Count every line in the data below where the word "secs" appears, then state only that count.

Saved data entries:
┄┄┄┄┄┄

/-- Positions of a node byte. -/
def nodeX (n : Nat) : Nat := n / 16
def nodeY (n : Nat) : Nat := n % 16

/-- NODE and LENGTH rules of the section types (R35), under the split that applies. -/
def secTypeOk (split : Nat) (e : SecEntry) : Bool :=
  let k := nodeAt (nodeX e.node) (nodeY e.node)
  let onGrid := nodeX e.node ≤ 9 && nodeY e.node ≤ 7
  let scratchFacet := onGrid && (match k with | .facet n => decide (split ≤ n) | _ => false)
  let mult (n : Nat) : Bool := 1 ≤ e.len && e.len % n == 0
  match e.type with
  | 1 => onGrid && k == .seq && mult 8 && e.len ≤ 65536
  | 2 => scratchFacet && e.len == 128
  | 3 => scratchFacet && e.len == 32
  | 4 => e.node == 0xFF && mult 16
  | 5 => e.node == 0xFF && mult 8
  | 6 => onGrid && k == .ag && mult 8
  | 7 => onGrid && (k == .prism || k == .mp) && mult 8
  | 8 => onGrid && (match k with | .mx _ main => main | _ => false) && mult 8
  | 9 => e.node == 0xFF && mult 8
  | 10 => e.node == 0xFF && mult 16
  | 11 => e.node == 0xFF && mult 8 && 16 ≤ e.len
  | _ => false

/-- Two sections of a list clash (R35). -/
def secClash (ws : List Word) (a b : SecEntry) : Bool :=
  let share := a.inst &&& b.inst != 0
  (a.off < b.off + b.len && b.off < a.off + a.len)
  || (a.type == b.type && a.node == b.node && share && a.type != 11)
  || (a.type == 11 && b.type == 11 && share
      && (let oa := imgVal ws a.off 8
          let ob := imgVal ws b.off 8
          oa < ob + (b.len - 8) && ob < oa + (a.len - 8)))

def anyClash (ws : List Word) : List SecEntry → Bool
  | [] => false
  | e :: es => es.any (secClash ws e) || anyClash ws es

/-- R36: bit j of halfword i equals bit i of halfword j. -/
def symmetric (ws : List Word) (off : Nat) : Bool :=
  (List.range 16).all (fun i => (List.range 16).all (fun j =>
    nbit (imgVal ws (off + 2 * i) 2) j == nbit (imgVal ws (off + 2 * j) 2) i))

/-- The split under which CFGLD judges node kinds (R37). -/
def judgedSplit (ws : List Word) : Nat := if imgVal ws 0x10 1 = 0 then 8 else imgVal ws 0x10 1

/-- R35 to R37 (step 5 of R150). A scratch-data section stores words, so an offset that is no multiple of 4 is refused too
(log 52). -/
def sectionsOk (ws : List Word) (es : List SecEntry) : Bool :=
  let size := imgVal ws 8 4
  let hmax := imgVal ws 0x12 1
  let split := judgedSplit ws
  es.all (fun e => e.res == 0 && e.inst < 2 ^ hmax && e.off % 64 == 0 && secTypeOk split e && e.off + e.len ≤ size
    && 64 + 16 * es.length ≤ e.off
    && (e.type != 3 || symmetric ws e.off)
    && (e.type != 11 || (imgVal ws e.off 8 % 4 == 0 && imgVal ws e.off 8 + (e.len - 8) ≤ (48 - split) * 65536)))
  && !anyClash ws es

/-! ## Routes (R162, R163, R168, R170) -/

def routeOf (inst : Nat) (w : Word) : Route :=
  let n := w.toNat
  { inst := inst, x := nbits n 60 4, y := nbits n 56 4, ipA := nbits n 53 3, itA := nbits n 51 2, op := nbits n 48 3,
    otr := nbits n 46 2, mrg := nbit n 45, ipB := nbits n 42 3, itB := nbits n 40 2,
    swm := BitVec.ofNat 8 (nbits n 32 8), arb := nbits n 30 2, fib := nbit n 29, lns := nbit n 28 }

/-- Every second word of a section. -/
def evens : List Word → List Word
  | a :: _ :: l => a :: evens l
  | l => l

def odds : List Word → List Word
  | _ :: b :: l => b :: odds l
  | _ => []

def ctlOf (inst : Nat) (w : Word) : CtlRoute :=
  let n := w.toNat
  { inst := inst, x := nbits n 60 4, y := nbits n 56 4, ipA := nbits n 53 3, ilA := nbits n 52 1, op := nbits n 49 3,
    oln := nbits n 48 1, mrg := nbit n 47, ipB := nbits n 44 3, ilB := nbits n 43 1 }

/-- Field limits of a route word (R162). -/
def routeFields (w : Word) (r : Route) : Bool :=
  r.x ≤ 9 && r.y ≤ 7 && r.ipA ≤ 4 && r.op ≤ 4 && r.ipB ≤ 4 && r.arb ≤ 2 && nbits w.toNat 0 28 == 0
  && (r.mrg || (r.ipB == 0 && r.itB == 0 && r.arb == 0 && !r.fib))

def ctlFields (w : Word) (r : CtlRoute) : Bool :=
  r.x ≤ 9 && r.y ≤ 7 && r.ipA ≤ 4 && r.op ≤ 4 && r.ipB ≤ 4 && nbits w.toNat 0 43 == 0
  && (r.mrg || (r.ipB == 0 && r.ilB == 0))

/-- What the rules of R163 need of a route of either net: its box, its inputs, its output, the lens mark. -/
structure Seg where
  x : Nat
  y : Nat
  ins : List (Nat × Nat)
  op : Nat
  ot : Nat
  mrg : Bool
  lns : Bool
  deriving DecidableEq, Repr

def Route.seg (r : Route) : Seg :=
  ⟨r.x, r.y, (r.ipA, r.itA) :: (if r.mrg then [(r.ipB, r.itB)] else []), r.op, r.otr, r.mrg, r.lns⟩

def CtlRoute.seg (r : CtlRoute) : Seg :=
  ⟨r.x, r.y, (r.ipA, r.ilA) :: (if r.mrg then [(r.ipB, r.ilB)] else []), r.op, r.oln, r.mrg, false⟩

/-- The entries that take what a segment puts out. -/
def Seg.next (all : List Seg) (g : Seg) : List Seg :=
  match neighbour g.x g.y g.op with
  | some (x, y, p) => all.filter (fun k => k.x == x && k.y == y && k.ins.contains (p, g.ot))
  | none => []

/-- The entries that drive an input of a segment. -/
def Seg.prev (all : List Seg) (g : Seg) : List Seg := all.filter (fun k => (k.next all).contains g)

/-- Entries reachable in `n` hops. -/
def segReach (all : List Seg) : Nat → List Seg → List Seg
  | 0, gs => gs
  | n + 1, gs => segReach all n (gs ++ (gs.flatMap (Seg.next all)).filter (fun k => !gs.contains k)).eraseDups

/-- A port of a box that leads somewhere, or a node channel the node has. -/
def portOk (split : Nat) (ctl out : Bool) (x y p c : Nat) : Bool :=
  if p = 4 then
    let k := nodeAt x y
    if ctl then hasIn split k else if out then hasIn split k else hasOut split k c
  else (neighbour x y p).isSome

/-- R163 on the routes of one instance, for the mesh or the control net. -/
def netOk (split : Nat) (ctl : Bool) (all : List Seg) : Bool :=
  all.all (fun g =>
    portOk split ctl true g.x g.y g.op g.ot && g.ins.all (fun i => portOk split ctl false g.x g.y i.1 i.2)
    && (all.filter (fun k => k.x == g.x && k.y == g.y && k.op == g.op && k.ot == g.ot)).length ≤ 1
    && g.ins.all (fun i => (all.filter (fun k => k.x == g.x && k.y == g.y && k.ins.contains i)).length ≤ 4)
    && (g.op == 4 || !(g.next all).isEmpty)
    && g.ins.all (fun i => i.1 == 4 ||
        (match neighbour g.x g.y i.1 with
         | some (x, y, p) => all.any (fun k => k.x == x && k.y == y && k.op == p && k.ot == i.2)
         | none => false))
    && !(segReach all all.length (g.next all)).contains g)

/-- No merge lies on a path that ends at a matrix node's control port. -/
def controlPortOk (all : List Seg) : Bool :=
  all.all (fun g =>
    let ends := g.op == 4 && g.ot == 0 && (match nodeAt g.x g.y with | .mx _ main => main | _ => false)
    !ends || (all.filter (fun k => k == g || (segReach all all.length (k.next all)).contains g)).all (fun k => !k.mrg))

/-- R168: a path with LNS set stays set to its end, at an operand port or a facet, and starts so except at a merge. -/
def lensOk (all : List Seg) : Bool :=
  all.all (fun g => !g.lns ||
    ((g.next all).all (·.lns)
     && (g.op != 4 || (match nodeAt g.x g.y with
          | .mx _ main => main && (g.ot == 1 || g.ot == 2)
          | .facet _ => true
          | _ => false))
     && (let ps := g.prev all
         if g.mrg then ps.isEmpty || ps.any (·.lns) || g.ins.any (fun i => i.1 == 4) else ps.all (·.lns))))

/-! ## The other sections checked at step 6 -/

/-- Epilogue bindings (R320). -/
def epiOk (b : List Word) : Bool :=
  b.all (fun w => nbits w.toNat 0 53 == 0 && nbits w.toNat 56 8 != 0)
  && (b.map (fun w => nbits w.toNat 56 8)).dedup.length == b.length

/-- Readout entries (R177). -/
def readoutOk (split : Nat) (exempt : Bool) (b : List Word) : Bool :=
  b.all (fun w =>
    let n := w.toNat
    let x := nbits n 60 4
    let y := nbits n 56 4
    let kind := nbits n 52 4
    let start := nbits n 34 14
    let last := nbits n 20 14
    let sel := nbits n 0 16
    let facet := match nodeAt x y with | .facet f => exempt || split ≤ f | _ => false
    x ≤ 9 && y ≤ 7 && nbits n 48 4 == 0 && nbits n 16 4 == 0
    && (match kind with
        | 1 => facet && start == 0 && last == 0 && sel < 256
        | 2 => facet && start ≤ last && sel == 0
        | 3 => (match nodeAt x y with | .mx _ main => main | _ => false) && start == 0 && last == 0
        | _ => false))

/-- The groups a section names. -/
def groupIds (b : List Word) : List Nat := (evens b).map (fun w => nbits w.toNat 0 6)

/-- Fields of multicast group entries (R291). -/
def groupsOk (hmax : Nat) (b : List Word) : Bool :=
  (odds b).all (· == 0)
  && (evens b).all (fun w => nbits w.toNat 14 50 == 0 && nbits w.toNat 6 2 == 0 && nbits w.toNat 8 6 < 2 ^ hmax)

/-- What R338 needs of an AG section, by the fields of its CTR and AGEN words, illegal ones among them: CFGLD decodes none
(R150). An LVL of 4 or more leaves no gap below it to judge: it is ILL at the install (R94, R336). -/
def agOk (b : List Word) : Bool :=
  let lvl (w : Word) : Nat := nbits w.toNat 44 4
  let ctrs := b.filter (fun w => nbits w.toNat 56 8 == 0xC8)
  let agens := b.filter (fun w => nbits w.toNat 56 8 == 0xC9)
  let named := ctrs.map lvl
  let low := named.filter (· < 4)
  1 ≤ ctrs.length && ctrs.length ≤ 4 && 1 ≤ agens.length && agens.length ≤ 4
  && named.dedup.length == named.length && (List.range low.length).all low.contains
  && ctrs.all (fun w => lvl w == named.foldl max 0 || nbits w.toNat 17 3 == 0)
  && (agens.map lvl).dedup.length == agens.length
  && agens.all (fun w => (List.range 4).all (fun k => !nbit w.toNat (23 + k) || named.contains (nbits w.toNat (27 + 2 * k) 2)))

/-- Step 6 of R150 on one section. -/
def bodyOk (split hmax : Nat) (exempt : Bool) (c : Section) : Bool :=
  match c.type with
  | 4 => (odds c.body).all (· == 0) && (evens c.body).all (fun w => routeFields w (routeOf c.inst w))
  | 5 => c.body.all (fun w => ctlFields w (ctlOf c.inst w))
  | 6 => agOk c.body
  | 7 => c.body.length == 1
  | 8 => epiOk c.body
  | 9 => readoutOk split exempt c.body
  | 10 => groupsOk hmax c.body
  | _ => true

/-- The admitted form of an image. -/
def kernelOf (ws : List Word) (es : List SecEntry) : Kernel :=
  let secs := es.map (fun e => (⟨e.type, e.inst, e.node, secBody ws e⟩ : Section))
  let flags := imgVal ws 0xC 4
  { lp := nbit flags 0, idle := nbit flags 1, frz := nbit flags 2, split := imgVal ws 0x10 1, hmin := imgVal ws 0x11 1,
    hmax := imgVal ws 0x12 1, size := imgVal ws 8 4, sections := secs,
    routes := (secs.filter (·.type == 4)).flatMap (fun c => (evens c.body).map (routeOf c.inst)),
    ctl := (secs.filter (·.type == 5)).flatMap (fun c => c.body.map (ctlOf c.inst)) }

/-- Step 6 of R150 on the whole image; a task has one group table, in which no two entries name one group (R291). -/
def configOk (ws : List Word) (k : Kernel) : Bool :=
  let split := judgedSplit ws
  let gids := (k.sections.filter (·.type == 10)).flatMap (fun c => groupIds c.body)
  k.sections.all (bodyOk split k.hmax (k.split == 0)) && gids.dedup.length == gids.length
  && (List.range k.hmax).all (fun i =>
    let rs := (k.routes.filter (fun r => nbit r.inst i)).map Route.seg
    let cs := (k.ctl.filter (fun r => nbit r.inst i)).map CtlRoute.seg
    netOk split false rs && controlPortOk rs && lensOk rs && netOk split true cs)

/-! ## Admission (R150) -/

/-- Whether a hall of the gallery is bound to a tag of a context. -/
def tagBound (s : State) (gal : Nat) (k : KConf) : Bool :=
  s.halls.any (fun p => galleryOf p.1 == gal && (match p.2.bind with
    | some b => b.task.ctx == k.ctx && b.tag == k.tag
    | none => false))

def cacheOf (s : State) (gal : Nat) : List KConf := mget s.caches gal []

/-- The least recently used of a list. -/
def oldest : List KConf → Option KConf
  | [] => none
  | k :: ks => match oldest ks with
    | some o => if o.used < k.used then some o else some k
    | none => some k

/-- Step 7: make room for `size` bytes in 2 MiB. -/
def makeRoom (s : State) (gal size : Nat) : Nat → List KConf → Option (List KConf)
  | 0, cs => if (cs.map (·.kernel.size)).foldl (· + ·) 0 + size ≤ 0x200000 then some cs else none
  | n + 1, cs =>
    if (cs.map (·.kernel.size)).foldl (· + ·) 0 + size ≤ 0x200000 then some cs
    else
      let free := cs.filter (fun k => !tagBound s gal k)
      match (match oldest (free.filter (·.released)) with | some k => some k | none => oldest free) with
      | some k => makeRoom s gal size n (cs.filter (· != k))
      | none => none

/-- The store entries of tags leave the nodes and boxes of a gallery's halls (R152): a tag may be given again. -/
def dropStores (s : State) (gal : Nat) (tags : List (BitVec 16)) : State :=
  if tags = [] then s
  else { s with halls := s.halls.map (fun (p : Nat × Hall) => if galleryOf p.1 ≠ gal then p else (p.1, { p.2 with
    stores := p.2.stores.map (fun q => (q.1, q.2.filter (fun e => !tags.contains e.tag))) })) }

def lowestFree (used : List Nat) (lo n : Nat) : Option Nat :=
  ((List.range n).map (· + lo)).find? (fun v => !used.contains v)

┄┄┄┄┄┄

• WRITTEN SOLUTION: 4